◆ Exercise goal
Please write out, exactly as given, every line of the entries below up to and including the line with "left (R75). -/".

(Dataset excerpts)
/-! ## Inverting the decoder -/

/-- The words that pass the checks of R73, R74 and R80, and the command each one spells. -/
theorem decodeFields_eq_ok_iff {f : Fields} {pay : List Byte} {i : Instr} :
    decodeFields f pay = .ok i ↔ ∃ o, f.op = o.code ∧ unusedFieldsZero o f = true ∧ (f.a = 0#1 → f.l = 0#8) ∧
      i = assembleOperands o f pay := by
  constructor
  · intro h
    unfold decodeFields at h
    split at h
    · cases h
    next o ho =>
      split at h
      · cases h
      next hzero =>
        split at h
        · cases h
        next hlen =>
          exact ⟨o, Opcode.code_of_ofCode ho, by simpa using hzero, by simpa using hlen, by simpa using h.symm⟩
  · rintro ⟨o, hop, hzero, hlen, rfl⟩
    exact decodeFields_ok pay hop hzero hlen

/-- Bytes that decode to a command after a word are its payload and the bytes left (R75). -/
theorem decodeAfterWord_eq_command {f : Fields} {bs rest : List Byte} {i : Instr}
    (h : decodeAfterWord f bs = .command i rest) :
    ∃ pay, bs = pay ++ rest ∧ pay.length = payloadLength f ∧ decodeFields f pay = .ok i := by
  by_cases hlen : bs.length < payloadLength f
  · rw [decodeAfterWord_short f bs hlen] at h
    cases h
  · have hpay : (bs.take (payloadLength f)).length = payloadLength f := List.length_take_of_le (by omega)
    rw [← List.take_append_drop (payloadLength f) bs, decodeAfterWord_append f _ _ hpay] at h
    split at h
    next j hj =>
      cases h
      exact ⟨_, (List.take_append_drop _ _).symm, hpay, hj⟩
    · cases h

theorem payloadLength_of_op {f : Fields} {o : Opcode} (h : f.op = o.code) :
    payloadLength f = o.payloadBuffers * f.l.toNat * f.a.toNat := by
  rw [payloadLength, h, Opcode.ofCode_code]

/-! ## Words without a payload -/

/-- A value whose bits from `k` up are 0 is its low `k` bits. -/
theorem setWidth_extractLsb'_of_high_zero {w k n : Nat} {v : BitVec w} (hw : k + n = w)
    (h : v.extractLsb' k n = 0#n) : (v.extractLsb' 0 k).setWidth w = v := by
  apply BitVec.eq_of_getLsbD_eq
  intro i hi
  have hbit := congrArg (·.getLsbD (i - k)) h
  simp only [BitVec.getLsbD_extractLsb', BitVec.getLsbD_zero] at hbit
  simp only [BitVec.getLsbD_setWidth, BitVec.getLsbD_extractLsb']
  grind

theorem ofBool_getLsbD_zero {w : Nat} (v : BitVec w) : BitVec.ofBool (v.getLsbD 0) = v.extractLsb' 0 1 := by
  apply BitVec.eq_of_getLsbD_eq
  intro i hi
  obtain rfl : i = 0 := by omega
  simp

/-- With every unused field 0 the operands say the whole word (R73, R78). -/
theorem fields_assembleOperands {o : Opcode} {f : Fields} (pay : List Byte) (ho : o.payloadBuffers = 0)
    (hop : f.op = o.code) (hzero : unusedFieldsZero o f = true) :
    (assembleOperands o f pay).wellFormed = true ∧ (assembleOperands o f pay).fields = f ∧
      (assembleOperands o f pay).payload = [] := by
  obtain ⟨op, p, c, l, rsv, a, v⟩ := f
  cases o with
  | mset | mreset | mtoggle | overwrite | mstamp => cases ho
  | get | toggle | rdseg | wrseg | readbuf | transmit =>
    simp_all [unusedFieldsZero, assembleOperands, Instr.wellFormed, Instr.fields, Instr.payload, Fields.bare]
  | set =>
    have hv : (BitVec.ofBool (v.getLsbD 0)).setWidth 16 = v := by
      rw [ofBool_getLsbD_zero, setWidth_extractLsb'_of_high_zero (n := 15) rfl (by simp_all [unusedFieldsZero])]
    simp_all [unusedFieldsZero, assembleOperands, Instr.wellFormed, Instr.fields, Instr.payload, Fields.bare]
  | fill =>
    have hv : (v.extractLsb' 0 8).setWidth 16 = v :=
      setWidth_extractLsb'_of_high_zero (n := 8) rfl (by simp_all [unusedFieldsZero])
    simp_all [unusedFieldsZero, assembleOperands, Instr.wellFormed, Instr.fields, Instr.payload, Fields.bare]

/-! ## Words with a payload -/

/-- The word of `o` uses `L` and `A` only, and these as R74 asks. -/
def Fields.DescribesBuffer (o : Opcode) (f : Fields) : Prop :=
  f = { Fields.bare o with l := f.l, a := f.a } ∧ (f.a = 0#1 → f.l = 0#8)

theorem Fields.describesBuffer {o : Opcode} {f : Fields} (ho : o.payloadBuffers ≠ 0) (hop : f.op = o.code)
    (hzero : unusedFieldsZero o f = true) (hlen : f.a = 0#1 → f.l = 0#8) : f.DescribesBuffer o := by
  refine ⟨?_, hlen⟩
  obtain ⟨op, p, c, l, rsv, a, v⟩ := f
  cases o with
  | get | set | toggle | fill | rdseg | wrseg | readbuf | transmit => exact absurd rfl ho
  | mset | mreset | mtoggle | overwrite | mstamp => simp_all [unusedFieldsZero, Fields.bare]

◆ The answer
/-! ## Inverting the decoder -/

/-- The words that pass the checks of R73, R74 and R80, and the command each one spells. -/
theorem decodeFields_eq_ok_iff {f : Fields} {pay : List Byte} {i : Instr} :
    decodeFields f pay = .ok i ↔ ∃ o, f.op = o.code ∧ unusedFieldsZero o f = true ∧ (f.a = 0#1 → f.l = 0#8) ∧
      i = assembleOperands o f pay := by
  constructor
  · intro h
    unfold decodeFields at h
    split at h
    · cases h
    next o ho =>
      split at h
      · cases h
      next hzero =>
        split at h
        · cases h
        next hlen =>
          exact ⟨o, Opcode.code_of_ofCode ho, by simpa using hzero, by simpa using hlen, by simpa using h.symm⟩
  · rintro ⟨o, hop, hzero, hlen, rfl⟩
    exact decodeFields_ok pay hop hzero hlen

/-- Bytes that decode to a command after a word are its payload and the bytes left (R75). -/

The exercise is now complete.